In , 28 security threats and vulnerabilities were identified and classified according to the target and the threat categories. Additional examples of possible threats and vulnerabilities are highlighted here as follows:
DNP3 operates as an open standard communication protocol. It allows IED’s to communicate using many different protocols like TCP, UDP, HTTP etc.. This will lead to having more threats and vulnerabilities in the smart grid environment.
DNP3 promotes an architecture which supports remote network access for all types of data within the IED. The system depends on remote access point, which is a logical location to implement security function (i.e. authentication, encryption.). This means that communication within IED’s are clear text and vulnerable.
Current deployments of DNP3 are with or without the secure authentication (DNP3-SA) which can still lead to having a system with mixed protocols, thus increasing the risk and potential for penetration due to having devices running DNP3 without the authentication.
DNP3 does not define any security mechanism for IED’s, and the only security measure for remote access authentication is username and password available only to DNP3 version with Secure Authentication. Due to system limitations, most IED’s come with factory defined usernames and passwords. This means that any adversary (an insider or outsider) who can infiltrate the network access point, can easily attack the smart grid system by using dictionary attacks on IED’s to gain access.

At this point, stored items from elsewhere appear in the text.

-- ==== Sys2Proof/Machine/Destuffer.lean ====
section
/-! DEFINITION. The bit destuffer as a shift-register state machine, its run-length form, and the command UNSTUFF
(40_destuffer.md R110 to R114, R120). -/

namespace Sys2Proof.Machine

/-- A bit enters the stuffing window of width n; the oldest leaves a full one (40_destuffer.md R110). -/
def windowPush (n : Nat) (W : Bits) (b : Bool) : Bits := if W.length = n then W.drop 1 ++ [b] else W ++ [b]

/-- The window holds n bits (40_destuffer.md R110). -/
def windowFull (n : Nat) (W : Bits) : Bool := W.length == n

/-- Every bit of the window is 0 or every bit is 1 (40_destuffer.md R110). -/
def windowUniform (W : Bits) : Bool := W.all (· == false) || W.all (· == true)

/-- Index i of an input of length L is one of its last 13 positions (40_destuffer.md R111). -/
def exempt (i L : Nat) : Bool := decide (L ≤ i + 13)

/-- The destuffer's state (W, j, y): window, index of the next input bit, output so far (40_destuffer.md R112). -/
structure Destuffer where
  window : Bits
  index : Nat
  out : Bits
  deriving DecidableEq, Repr

/-- The initial state (empty, 0, []) (40_destuffer.md R112). -/
def Destuffer.init : Destuffer := { window := [], index := 0, out := [] }

/-- Whether the bit at the index is a stuffing bit: tested on the window before the bit enters
(40_destuffer.md R112, 90_conflicts.md C4). -/
def Destuffer.drops (n L : Nat) (d : Destuffer) : Bool :=
  !exempt d.index L && windowFull n d.window && windowUniform d.window

/-- One step of the destuffer on input bit b (40_destuffer.md R112). -/
def Destuffer.step (n L : Nat) (d : Destuffer) (b : Bool) : Destuffer :=
  { window := windowPush n d.window b
    index := d.index + 1
    out := if d.drops n L then d.out else d.out ++ [b] }

/-- `unstuff(x, n)` (40_destuffer.md R113). -/
def unstuff (x : Bits) (n : Nat) : Bits := (x.foldl (Destuffer.step n x.length) Destuffer.init).out

/-- The run-length form's state: the last input bit and the length of the run ending at it, saturating at n; run 0
before the first bit (40_destuffer.md R114). -/
structure RunDestuffer where
  last : Bool
  run : Nat
  index : Nat
  out : Bits
  deriving DecidableEq, Repr

/-- The initial state of the run-length form; `last` is not read before the first bit. -/
def RunDestuffer.init : RunDestuffer := { last := false, run := 0, index := 0, out := [] }

/-- One step of the run-length form (40_destuffer.md R114). -/
def RunDestuffer.step (n L : Nat) (d : RunDestuffer) (b : Bool) : RunDestuffer :=
  { last := b
    run := if 0 < d.index ∧ b = d.last then min (d.run + 1) n else 1
    index := d.index + 1
    out := if !exempt d.index L && decide (n ≤ d.run) then d.out else d.out ++ [b] }

/-- `unstuff(x, n)` by the run-length form, which a realisation may use instead (40_destuffer.md R114). -/
def unstuffByRuns (x : Bits) (n : Nat) : Bits := (x.foldl (RunDestuffer.step n x.length) RunDestuffer.init).out

/-- The results UNSTUFF writes: every bit of OUTBUF, and OUTLEN (40_destuffer.md R120). -/
def State.writeUnstuffed (s : State) (y : Bits) : State :=
  { s with mem := s.mem.fillOutbuf s.cfg.maxBits y, outlen := BitVec.ofNat 12 y.length }

/-- UNSTUFF up to its commit: NWIN, then LEN, then the destuffing, which cannot fail (60_exceptions.md R238). -/
def State.runUnstuff (s : State) : Except CmdError State := do
  let n ← s.windowOperand
  let x ← s.bitsOperand
  return s.writeUnstuffed (unstuff x n)

/-- UNSTUFF (40_destuffer.md R120). -/
def execUnstuff (s : State) : Host.Outcome State Fault Refusal := s.conclude s.runUnstuff

end Sys2Proof.Machine
end

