-- ==== Sys2Proof/Safety.lean ====
section
/-! DEFINITION. The invariant of the block, what every state a run reaches satisfies; and the words claims about a
command's operands and results are made in. -/

namespace Sys2Proof.Machine

/-- The values ERRCODE takes: 0x00 and the codes of the error kinds, "the hardware produces no other value"
(10_state.md R29, 60_exceptions.md R230). -/
abbrev legalErrcode (c : BitVec 8) : Prop :=
  (0x00 ≤ c ∧ c ≤ 0x03) ∨ (0x10 ≤ c ∧ c ≤ 0x20) ∨ (0x30 ≤ c ∧ c ≤ 0x37)

/-- The memory is in its canonical form and lists exactly the buffer bytes (20_memory.md R72, R75). -/
abbrev State.memOk (s : State) : Prop := s.mem.wf ∧ s.mem.map Prod.fst = bufferAddrs s.cfg

/-- The outcome flags agree: while BUSY all are clear (10_state.md R31); ERR is 1 exactly when ERRCODE is not 0x00, which
takes legal values only; ERRPOS is 0 without an error (10_state.md R29, R32; 60_exceptions.md R236). -/
abbrev State.outcomeOk (s : State) : Prop :=
  (s.phase ≠ .idle → s.done = false ∧ s.err = false) ∧
  (s.err = true ↔ s.errcode ≠ 0) ∧ legalErrcode s.errcode ∧ (s.err = false → s.errpos = 0)

/-- JD_* is as after reset, or as a J1939_DECODE leaves it: exactly one of DAV and GEV is 1, as TYPE says
(42_identifier.md R197, 70_reset_and_hazards.md R262). -/
abbrev State.jdOk (s : State) : Prop :=
  s.jd = JdRegs.zero ∨ s.jd = jdRegs { priority := s.jd.prio, pgn := s.jd.pgn, sa := s.jd.sa }

/-- F_ID, F_IDA and F_IDB agree: `(IDA << 18) | IDB` for an extended frame; for a base frame F_ID is the 11-bit
identifier F_IDA shows and F_IDB is 0 (41_frame_decoder.md R149, R151). -/
abbrev FrameRegs.idOk (f : FrameRegs) : Prop :=
  if f.ext then f.id = f.ida ++ f.idb else f.id = f.ida.setWidth 29 ∧ f.idb = 0

/-- F_* is as after reset, or as a successful DECODE leaves it: the identifier registers agree, the constant bits, EOF and
IFS hold their constants (41_frame_decoder.md R149), F_END is the length 30_encoding.md R95 or R96 gives for the DLC and
lies within the decoded stream, and byte 15 of the payload is 0 (R145). -/
abbrev State.frameOk (s : State) : Prop :=
  s.frame = FrameRegs.zero ∨
  (s.frame.idOk ∧
   s.frame.bits &&& 0x14D = (if s.frame.ext then 0x14C else 0x140) ∧ s.frame.eof = 0x7F ∧ s.frame.ifs = 0x7 ∧
   s.frame.fend.toNat = (if s.frame.ext then 67 else 47) + 8 * s.frame.dlc.toNat ∧
   s.frame.fend.toNat ≤ s.frame.dlen.toNat ∧ s.frame.dlen.toNat ≤ s.cfg.maxBits ∧
   s.frame.data3.extractLsb' 0 8 = 0)

/-- The invariant every step keeps. -/
structure State.Inv (s : State) : Prop where
  cfg : s.cfg.wf = true
  mem : s.memOk
  outcome : s.outcomeOk
  outlen : s.outlen.toNat ≤ s.cfg.maxBits
  jd : s.jdOk
  frame : s.frameOk

/-- The named fields of a register, as a mask (10_state.md R24); every other bit is reserved (R21). -/
def Reg.namedBits (r : Reg) : Word :=
  match r with
  | .ctrl => 0x00000001
  | .cmd => 0xFFFFFFFF
  | .status => 0x0000FF0F
  | .errpos => 0x00000FFF
  | .nwin => 0xFFFFFFFF
  | .len => 0xFFFFFFFF
  | .outlen => 0x00000FFF
  | .opk => 0x00000001
  | .opv => 0xFFFFFFFF
  | .resk => 0x00000001
  | .resv => 0xFFFFFFFF
  | .jePrio => 0xFFFFFFFF
  | .jePgn => 0xFFFFFFFF
  | .jeSa => 0xFFFFFFFF
  | .jdPrio => 0x00000007
  | .jdPgn => 0x0003FFFF
  | .jdSa => 0x000000FF
  | .jdPdu => 0x00FFFF07
  | .fKind => 0x00000001
  | .fId => 0x1FFFFFFF
  | .fIda => 0x000007FF
  | .fIdb => 0x0003FFFF
  | .fBits => 0x000001FF
  | .fDlc => 0x0000000F
  | .fCrc => 0x00007FFF
  | .fEof => 0x0000007F
  | .fIfs => 0x00000007
  | .fEnd => 0x00000FFF
  | .fDlen => 0x00000FFF
  | .fData0 => 0xFFFFFFFF
  | .fData1 => 0xFFFFFFFF
  | .fData2 => 0xFFFFFFFF
  | .fData3 => 0xFFFFFFFF

/-- The registers a host write stores in, whole or by their named fields: kinds "RW field" and "RW value"
(10_state.md R21, R24). -/
def Reg.rw : List Reg := [.ctrl, .nwin, .len, .opk, .opv, .jePrio, .jePgn, .jeSa]

/-- The registers of kind RO (10_state.md R21, R24). -/
def Reg.ro : List Reg := [
  .errpos, .outlen, .resk, .resv, .jdPrio, .jdPgn, .jdSa, .jdPdu,
  .fKind, .fId, .fIda, .fIdb, .fBits, .fDlc, .fCrc, .fEof, .fIfs, .fEnd, .fDlen, .fData0, .fData1, .fData2, .fData3]

/-- Whether the destuffer drops index j of x: not one of the last 13 positions, and the n input bits before it are equal
(40_destuffer.md R111, R112). -/
def droppedAt (x : Bits) (n j : Nat) : Bool :=
  decide (j + 13 < x.length) && decide (n ≤ j) &&
    ((slice x (j - n) n).all (· == false) || (slice x (j - n) n).all (· == true))

/-- Two states give a command the same operands: those of its row of 30_encoding.md R93, and the same MAX_BITS. -/
def SameOperands (i : Instr) (s s' : State) : Prop :=
  match i with
  | .unstuff => s.cfg = s'.cfg ∧ s.nwin = s'.nwin ∧ s.len = s'.len ∧ s.inputBits = s'.inputBits
  | .decodeBaseU => s.cfg = s'.cfg ∧ s.len = s'.len ∧ s.inputBits = s'.inputBits
  | .decodeBaseS => s.cfg = s'.cfg ∧ s.len = s'.len ∧ s.inputBits = s'.inputBits
  | .decodeExtU => s.cfg = s'.cfg ∧ s.len = s'.len ∧ s.inputBits = s'.inputBits
  | .decodeExtS => s.cfg = s'.cfg ∧ s.len = s'.len ∧ s.inputBits = s'.inputBits
  | .idToDbid => s.opk = s'.opk ∧ s.opv = s'.opv
  | .dbidToId => s.opk = s'.opk ∧ s.opv = s'.opv
  | .j1939Decode => s.opk = s'.opk ∧ s.opv = s'.opv
  | .j1939Encode => s.jePrio = s'.jePrio ∧ s.jePgn = s'.jePgn ∧ s.jeSa = s'.jeSa

/-- Two states hold the same results of a command: those of its row of 30_encoding.md R93. -/
def SameResults (i : Instr) (t t' : State) : Prop :=
  match i with
  | .unstuff => t.outlen = t'.outlen ∧ ∀ k, k < t.cfg.maxBits → t.mem.bufBit outbufBase k = t'.mem.bufBit outbufBase k
  | .decodeBaseU => t.frame = t'.frame
  | .decodeBaseS => t.frame = t'.frame
  | .decodeExtU => t.frame = t'.frame
  | .decodeExtS => t.frame = t'.frame
  | .idToDbid => t.resk = t'.resk ∧ t.resv = t'.resv
  | .dbidToId => t.resk = t'.resk ∧ t.resv = t'.resv
  | .j1939Decode => t.jd = t'.jd
  | .j1939Encode => t.resk = t'.resk ∧ t.resv = t'.resv

/-- An input that neither the port refuses nor the reset line is. -/
def Input.accepted (cfg : Config) (e : Input) : Prop :=
  match e with
  | .read width addr => ∃ t, portTarget cfg width addr = .ok t
  | .write width addr _ => ∃ t, portTarget cfg width addr = .ok t
  | .waitIdle => True
  | .reset _ => False

/-- A step is safe when it does not stop: it is no fault and no refusal. -/
def SafeStep (s : State) : Prop := ∃ t, step s = .next t

end Sys2Proof.Machine
end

The protocol allows remote client to IED’s to download IED Configuration Definition files which allows interoperability, and it also allows transfer of other files, remote control of IED, reconfiguration of IED, restarting the IED, logging etc. So, any adversary who successfully infiltrates an IED, is able to reconfigure the IED for malicious purposes, render IED inaccessible, or worse, use the IED as a stepping stone to discover connectivity graph, pinpoint other IED’s that might possibly have bigger impact on the overall system by downloading Configuration Definition file which contains all necessary information about substation network such as network diagram, IED composition, etc. and cause expensive and irreversible damage to the power grid.